**TASK BRIEF**
Note the line where "bankOf (64 * h)" appears in the data below; write it out exactly, along with every line that comes after it to the end.

** Opening GIVEN DATA block **

-- ==== Sys2Proof/Machine/Background.lean ====
section
/-! DEFINITION. Background access to a scratchpad (R171): window writes, stream writes and reads, LD and ST take the
bank cycles that a block leaves free, in this order of priority. With it, the geometry of a stream's pattern (R189). -/

namespace Sys2Proof.Machine

/-! ### Address map (R285, R286) -/

inductive Space where
  | direct | stash | param | table | slow | remote
deriving DecidableEq, Repr

/-- One past the last direct address: 288 GiB. -/
abbrev directEnd : Nat := 0x4800000000

/-- The region of a device address; none for an unmapped one. -/
def spaceOf (a : Nat) : Option Space :=
  if a < directEnd then some .direct
  else if 0x10000000000 ≤ a ∧ a < 0x20000000000 then some .stash
  else if 0x20000000000 ≤ a ∧ a < 0x20000000000 + directEnd then some .param
  else if 0x28000000000 ≤ a ∧ a < 0x28000000000 + directEnd then some .table
  else if 2 ^ 62 ≤ a ∧ a < 2 ^ 63 then some .slow
  else if 2 ^ 63 ≤ a ∧ a < 2 ^ 64 then some .remote
  else none

/-- The direct address that a direct, parameter or table address names. -/
def directOf (a : Nat) : Nat := match spaceOf a with
  | some .param => a - 0x20000000000
  | some .table => a - 0x28000000000
  | _ => a

/-- place (R286): stack, channel, offset within the channel. -/
def place (a : Nat) : Nat × Nat × Nat :=
  let u := a / 768
  let o := u / 12 * 768 + a % 768
  (u % 12, o / 256 % 64, o / 256 / 64 * 256 + o % 256)

def stackOf (a : Nat) : SecIx := ⟨a / 768 % 12, by omega⟩

def channelOf (a : Nat) : Nat := (place a).2.1

/-! ### A stream's pattern (R189) -/

/-- G: granules of the pattern. -/
def SDesc.total (d : SDesc) : Nat := d.rowG * d.cnt0 * d.cnt1 * d.cnt2

/-- Number of fills: ceil(G / HALF_G). -/
def SDesc.fills (d : SDesc) : Nat := (d.total + d.halfG - 1) / d.halfG

/-- Granules of fill `k`. -/
def SDesc.fillG (d : SDesc) (k : Nat) : Nat := min d.halfG (d.total - k * d.halfG)

/-- stream_rows: the address of row `r`; for WINDOW a granule offset. -/
def SDesc.rowAddr (d : SDesc) (r : Nat) : Int :=
  let i0 := r % d.cnt0
  let i1 := r / d.cnt0 % d.cnt1
  let i2 := r / (d.cnt0 * d.cnt1)
  let g : Int := i0 * d.str0.toInt + i1 * d.str1.toInt + i2 * d.str2.toInt
  if d.kind = 3 then d.addr.toNat + g else d.addr.toNat + 64 * g

/-- land_row, for the pattern's granule `g`: its scratchpad address. -/
def SDesc.landAt (d : SDesc) (g : Nat) : Nat := 64 * (d.spBase + g / d.halfG % 2 * d.halfG + g % d.halfG)

/-- Granules of the fills released to a WRITE or WINDOW stream (R193). -/
def Stream.relG (x : Stream) : Nat := min x.d.total (x.nrel * x.d.halfG)

/-- The piece a WRITE stream reads next (R197): granule, device address, bytes. -/
def Stream.nextPiece (x : Stream) : Option (Nat × Nat × Nat) :=
  if x.readG < x.relG then
    let o := x.readG % x.d.rowG * 64
    let a := (x.d.rowAddr (x.readG / x.d.rowG)).toNat + o
    some (x.readG, a, min (256 - a % 256) (64 * x.d.rowG - o))
  else none

/-- Whether the task on a core lets streams issue: not held, not halting (R117, R124, R194). -/
def streamsRun (s : State) (c : CoreIx) : Bool :=
  match taskOn s c with
  | some (_, T) => (T.st == .running || T.st == .ending) && !T.hold && T.halting.isNone
  | none => false

/-! ### Side channels (R179 to R182) -/

/-- The owner of the window a WINDOW stream names, and the side of the writer as the owner sees it. -/
def winTarget (c : CoreIx) (d : SDesc) : CoreIx × Side :=
  if d.wtarget.toNat % 4 = 1 then (upCore c, .down) else (downCore c, .up)

def winNumber (d : SDesc) : Fin 8 := ⟨d.wtarget.toNat / 4 % 8, by omega⟩

/-- The side of the owner as the writer sees it, and the reverse. -/
def opposite : Side → Side
  | .up => .down
  | .down => .up

/-- What a core has read for the side channel of a writer that its owner sees on `side`. -/
def Core.port (x : Core) : Side → List PortGran
  | .down => x.portUp
  | .up => x.portDown

def Core.setPort (x : Core) (side : Side) (q : List PortGran) : Core := match side with
  | .down => { x with portUp := q }
  | .up => { x with portDown := q }

def Core.winWrites (x : Core) : Side → List WinWrite
  | .up => x.fromUp
  | .down => x.fromDown

def Core.setWinWrites (x : Core) (side : Side) (ws : List WinWrite) : Core :=
  match side with
  | .up => { x with fromUp := ws }
  | .down => { x with fromDown := ws }

/-! ### Reads of released halves (R170, R171, R191) -/

/-- The side channel of a WINDOW stream takes the slot's next granule after those read for it: rows follow one another whole, and at
most the seven granules of the six cycles of a read (R170) and of the one that leaves are under way (log 98). -/
def portTakes (x : Core) (c : CoreIx) (slot : Fin 32) : Bool :=
  let d := x.streams[slot].d
  let q := x.port (winTarget c d).2
  decide (q.length < 7) && match q.getLast? with
    | none => true
    | some g => g.ix + 1 == g.count || g.slot == slot

/-- The scratchpad range that a slot reads next from a released half, where it may read now: a WRITE slot's next piece while fewer
than eight of its pieces wait to be issued (log 98), a WINDOW slot's next granule. A held task begins no row; one begun goes on
(R185). -/
def halfWant (s : State) (c : CoreIx) (slot : Fin 32) : Option (Nat × Nat) :=
  let x := s.cores[c].streams[slot]
  if x.st == .unconfigured || x.relG ≤ x.readG then none
  else if x.d.kind = 2 then
    if streamsRun s c && decide (x.outbox.length < 8) then x.nextPiece.map fun p => (x.d.landAt p.1, p.2.2) else none
  else if x.d.kind = 3 then
    if (streamsRun s c || x.readG % x.d.rowG != 0) && portTakes s.cores[c] c slot then some (x.d.landAt x.readG, 64) else none
  else none

/-- Where a slot's half is read to: 0 the requests of WRITE slots, 1 and 2 the upstream and the downstream side channel. -/
def readPath (c : CoreIx) (d : SDesc) : Fin 3 :=
  if d.kind != 3 then 0
  else match (winTarget c d).2 with
    | .down => 1
    | .up => 2

/-- The read of a half that a core's stream engine makes in this cycle on a path: one at most, so that the granules of a write follow one
per cc (R180), the slots of a path taking turns (log 98). -/
def halfNow (s : State) (c : CoreIx) (path : Fin 3) : Option (Fin 32 × Nat × Nat) :=
  let x := s.cores[c]
  let last := x.lastRead[path]
  if last.1 = s.time.cycle + 1 then none
  else ((List.range 32).findSome? fun i =>
    let j : Fin 32 := ⟨(last.2.val + 1 + i) % 32, by omega⟩
    if readPath c x.streams[j].d = path then (halfWant s c j).map fun r => (j, r.1, r.2) else none)

/-! ### Launches that start (R112) -/

/-- Whether the core's task lets pending launches start (R117, R124). -/
def launchAllowed (s : State) (c : CoreIx) : Bool :=
  match taskOn s c with
  | some (_, T) => T.issues
  | none => false

/-- Whether a segment, given by its cores, spans the crossing from sector `p` to the next one: both sectors are its own and no
closed buckle lies between them (R40, R46). -/
def spansCrossing (s : State) (cs : List CoreIx) (p : SecIx) : Bool :=
  cs.any (fun c => sectorOf c == p) && cs.any (fun c => (sectorOf c).val == (p.val + 1) % 12) && !bit s.buckle p.val

/-- Whether a segment launch is refused: a sector without lock (R357) or a crossing of the segment without margin (R40).
DESIGN CHOICE (log 95): a refused LAUNCH.SEG stays pending; a refused LAUNCH.AT cannot start at its beat (R36). -/
def launchRefused (s : State) (cs : List CoreIx) : Bool :=
  cs.any (fun c => s.duty[sectorOf c].refused)
  || (List.finRange 12).any fun p => bit s.xingAlarm p.val && spansCrossing s cs p

/-- The cores of the segment of core `c`'s task. -/
def segCores (s : State) (c : CoreIx) : List CoreIx :=
  match taskOn s c with
  | none => []
  | some (_, T) => T.segmentOf c

/-- The cycle of the last arrival of a segment, once every core has sent its own. -/
def lastArrival (s : State) (cs : List CoreIx) : Option Nat :=
  cs.foldl (fun a c => match a, s.cores[c].pend with
    | some n, some l => if l.form = .seg then l.arrived.map (max n) else none
    | _, _ => none) (some 0)

/-- The first cycle of the first beat that begins at least 32 cc after a cycle (R112). -/
def segStartCycle (last : Nat) : Nat := (last + 32 + 31) / 32 * 32

/-- A pending LAUNCH.AT whose resolved beat starts in the current cycle, or has started. -/
def atDue (s : State) (c : CoreIx) : Bool :=
  match s.cores[c].pend with
  | some l => l.form == .at_ && decide (32 * l.beat ≤ s.time.cycle)
  | none => false

/-- The pending launch of a core starts, or fails to start, in the current cycle (R36, R112). -/
def blockStarts (s : State) (c : CoreIx) : Bool :=
  match s.cores[c].pend with
  | none => false
  | some l => match l.form with
    | .local_ => launchAllowed s c && decide (l.issued + 4 ≤ s.time.cycle) && s.cores[c].blk.isNone
    | .seg => launchAllowed s c && atBeat s && !launchRefused s (segCores s c) && match lastArrival s (segCores s c) with
      | some n => decide (segStartCycle n ≤ s.time.cycle)
      | none => false
    | .at_ => atDue s c

/-- A sector's level is still to be fixed for the beat that begins (R362). -/
def dutyOutstanding (s : State) (p : SecIx) : Bool := !s.power.shutdown && atBeat s && s.duty[p].beat != beatNow s

/-- What a core's block does in this cycle is known: its beat has its level, and no launch is still to start. -/
def blockKnown (s : State) (c : CoreIx) : Bool := !dutyOutstanding s (sectorOf c) && !blockStarts s c

/-! ### Priority (R171) -/

/-- The granules of a side's window writes that may be performed (R180), the first of each window: those to one window are performed in
the order sent, those to another do not wait for them. Each with its write and its scratchpad granule. -/
def winHeads (now : Nat) : List (Fin 8) → List WinWrite → List (WinWrite × WinGran × Nat)
  | _, [] => []
  | seen, w :: ws =>
    if seen.contains w.win || decide (w.count ≤ w.past) || w.judged == some false then winHeads now seen ws
    else match w.judged, w.grans with
      | some true, g :: _ =>
        if g.left + 6 ≤ now then (w, g, w.base + w.offset.toNat + w.past) :: winHeads now (w.win :: seen) ws
        else winHeads now (w.win :: seen) ws
      | _, _ => winHeads now (w.win :: seen) ws

/-- The scratchpad granules where what is left of a read response lands, by their number in the response. -/
def MemResp.lands (s : State) (c : CoreIx) (r : MemResp) : List (Nat × Nat) :=
  match r.req.agent with
  | .stream _ slot => r.left.map fun i => (i, s.cores[c].streams[slot].d.landAt r.req.gran + 64 * i)
  | _ => []

/-- A response of which some granules have landed. -/
def MemResp.part (r : MemResp) : Bool := decide (64 * r.left.length < r.req.len)

/-- Where a response to a stream comes from: its stack port, or the port of the hub that another address leaves by. -/
def respSource (r : MemResp) : Nat := match spaceOf r.req.addr with
  | some .slow => 12
  | some .remote => 13
  | _ => (stackOf (directOf r.req.addr)).val

/-- The read responses that have reached a core, the first of each source: two from one source arrive in the order sent (R15). What is
left of a response that lands in parts stays in its place. -/
def arrivals (c : CoreIx) (now : Nat) : List Nat → List MemResp → List MemResp
  | _, [] => []
  | seen, r :: rs => match r.req.agent with
    | .stream d _ =>
      if d != c || r.req.write then arrivals c now seen rs
      else if seen.contains (respSource r) then
        arrivals c now seen rs
      else if now < r.due then arrivals c now (respSource r :: seen) rs
      else r :: arrivals c now (if r.part then seen else respSource r :: seen) rs
    | _ => arrivals c now seen rs

/-- The ranges that ready background accesses of a priority wait for: 1 and 2 window writes, 3 stream writes, 4 stream
reads, 5 control-engine accesses. -/
def bgReady (s : State) (c : CoreIx) : Nat → List (Nat × Nat)
  | 1 => (winHeads s.time.cycle [] (s.cores[c].winWrites .up)).map fun h => (64 * h.2.2, 64)
  | 2 => (winHeads s.time.cycle [] (s.cores[c].winWrites .down)).map fun h => (64 * h.2.2, 64)
  | 3 => (arrivals c s.time.cycle [] s.resps).flatMap fun r => (r.lands s c).map fun q => (q.2, 64)
  | 4 => (List.finRange 3).filterMap fun q => (halfNow s c q).map (·.2)
  | 5 => (s.cores[c].sp.stores.map fun w => (w.addr, 8)) ++ s.cores[c].ctx.toList.flatMap fun y =>
      y.stall.range.toList ++ y.lds.map fun l => (l.addr, 8)
  | _ => []

/-- The granules that the ready accesses of a priority may take in this cycle: window and stream writes go granule by granule, a
stream's read and an access of the control engine is made whole. -/
def bgTakes (s : State) (c : CoreIx) (q : Nat) : List Nat :=
  (bgReady s c q).flatMap fun r =>
    if q = 4 then (if bankFree s c r.1 r.2 then granules r.1 r.2 else []) else granules r.1 r.2

/-- Whether the banks of a range are free for an access of priority `prio`: what the core's block does in this cycle is known, and
neither it, nor an access already made in the cycle, nor a ready access of a higher priority takes any of them. -/
def bgFree (s : State) (c : CoreIx) (prio a n : Nat) : Bool :=
  blockKnown s c && bankFree s c a n
  && (List.range prio).all fun q => (bgTakes s c q).all fun g => (granules a n).all fun h => bankOf (64 * g) != bankOf (64 * h)

/-- The priority of a side's window writes (R171). -/
def sidePrio : Side → Nat
  | .up => 1
  | .down => 2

** Closing GIVEN DATA block **

**TASK SOLUTION**
  && (List.range prio).all fun q => (bgTakes s c q).all fun g => (granules a n).all fun h => bankOf (64 * g) != bankOf (64 * h)

/-- The priority of a side's window writes (R171). -/
def sidePrio : Side → Nat
  | .up => 1
  | .down => 2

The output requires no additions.